= Active region =

Temporary region on the Sun

In solar physics, an active region is a temporary feature in the Sun's atmosphere characterized by a strong and complex magnetic field.
Active regions are often associated with sunspots and are commonly the source of violent eruptions such as coronal mass ejections and solar flares. The number and location of active regions on the solar disk at any given time is dependent on the solar cycle.
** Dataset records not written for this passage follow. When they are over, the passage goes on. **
-- ==== Sys2Proof/Machine/Operands.lean ====
section
/-! DEFINITION. The addressing-mode resolvers (40_addressing_modes.md R65 to R77), and the reading and writing of a resolved
operand (R78, R79). A resolver runs with the operand bytes already fetched: it changes no state, it only reads. -/

namespace Sys2Proof.Machine

/-- The addressing context (R28), which lives inside one step. `ea` is present in every mode but imp, acc and imm (in rel once
`Ctx.withTarget` has filled it), `imm` in imm and rel; a field that is not present is 0 and no handler looks at it (R78; log 8). -/
structure Ctx where
  mode : Mode
  ea : Addr := 0
  imm : Byte := 0
  crossed : Bool := false
  deriving DecidableEq, Repr

/-- `hi(base) != hi(ea)`: the page-boundary-crossed indicator of an indexed mode (R73, R74, R77, R80). -/
def pageCrossed (base ea : Addr) : Bool := hi base != hi ea

/-- The address of a pointer's high byte in the JMP-indirect quirk: `(ptr & 0xFF00) + ((ptr + 1) mod 256)` (R75, D5). -/
def quirkHigh (ptr : Addr) : Addr := word (lo ptr + 1) (hi ptr)

/-- The word a zero-page pointer holds; the high byte's address wraps in page 0 (R76, R77, D6). -/
def State.zeroPageWord (s : State) (b : Byte) : Addr := s.readWord (zext16 b) (zext16 (b + 1))

/-- `base + index` as a 16-bit address, with its page-crossing indicator (R73, R74, R77). -/
def indexed (mode : Mode) (base : Addr) (index : Byte) : Ctx :=
  let ea := base + zext16 index
  { mode := mode, ea := ea, crossed := pageCrossed base ea }

/-- `Resolve(mode)` (R62): the resolver of each mode, over the assembled operand. -/
def resolve (o : Operand) (s : State) : Ctx :=
  match o with
  | .imp => { mode := .imp }
  | .acc => { mode := .acc }
  | .imm v => { mode := .imm, imm := v }
  | .zp b => { mode := .zp, ea := zext16 b }
  | .zpx b => { mode := .zpx, ea := zext16 (b + s.x) }
  | .zpy b => { mode := .zpy, ea := zext16 (b + s.y) }
  | .rel d => { mode := .rel, imm := d }
  | .abs w => { mode := .abs, ea := w }
  | .abx w => indexed .abx w s.x
  | .aby w => indexed .aby w s.y
  | .ind w => { mode := .ind, ea := s.readWord w (quirkHigh w) }
  | .izx b => { mode := .izx, ea := s.zeroPageWord (b + s.x) }
  | .izy b => indexed .izy (s.zeroPageWord b) s.y

/-- The effective address of the Relative mode (R28): R71 leaves it out of the resolver and to the branch handler, which adds
the displacement in `ctx.imm` to `base`, the address of the instruction after the branch, mod 65536 (R107; log 8). -/
def Ctx.withTarget (ctx : Ctx) (base : Addr) : Ctx := { ctx with ea := base + sext16 ctx.imm }

/-- `ReadOperand(ctx)` (R78). -/
def State.readOperand (s : State) (ctx : Ctx) : Byte :=
  if ctx.mode = .acc then s.a
  else if ctx.mode = .imm then ctx.imm
  else s.read ctx.ea

/-- `WriteOperand(ctx, v)` (R79). -/
def State.writeOperand (s : State) (ctx : Ctx) (v : Byte) : State :=
  if ctx.mode = .acc then s.setReg .a v
  else s.write ctx.ea v

end Sys2Proof.Machine
end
The clearest definition of a solar active region is via its photospheric magnetic field; on a global magnetogram the active regions appear as complex bipolar structures.
In the photosphere an active region consists of sunspots and faculae, and in the chromosphere, solar plages and an enhanced emission network that scales with the supergranulation.
They typically persist for many solar rotations (months), following a relatively rapid initial growth.
The strongest regions develop sunspots relatively early in their lifetime, but these normally decay and seldom persist for more than a single rotation.

==Region numbers==
Newly observed active regions on the solar disk are assigned 4-digit region numbers by the Space Weather Prediction Center (SWPC) on the day following the initial observation. The region number assigned to a particular active region is one added to the previously assigned number. For example, the first observation of active region 8090, or AR8090, was followed by AR8091.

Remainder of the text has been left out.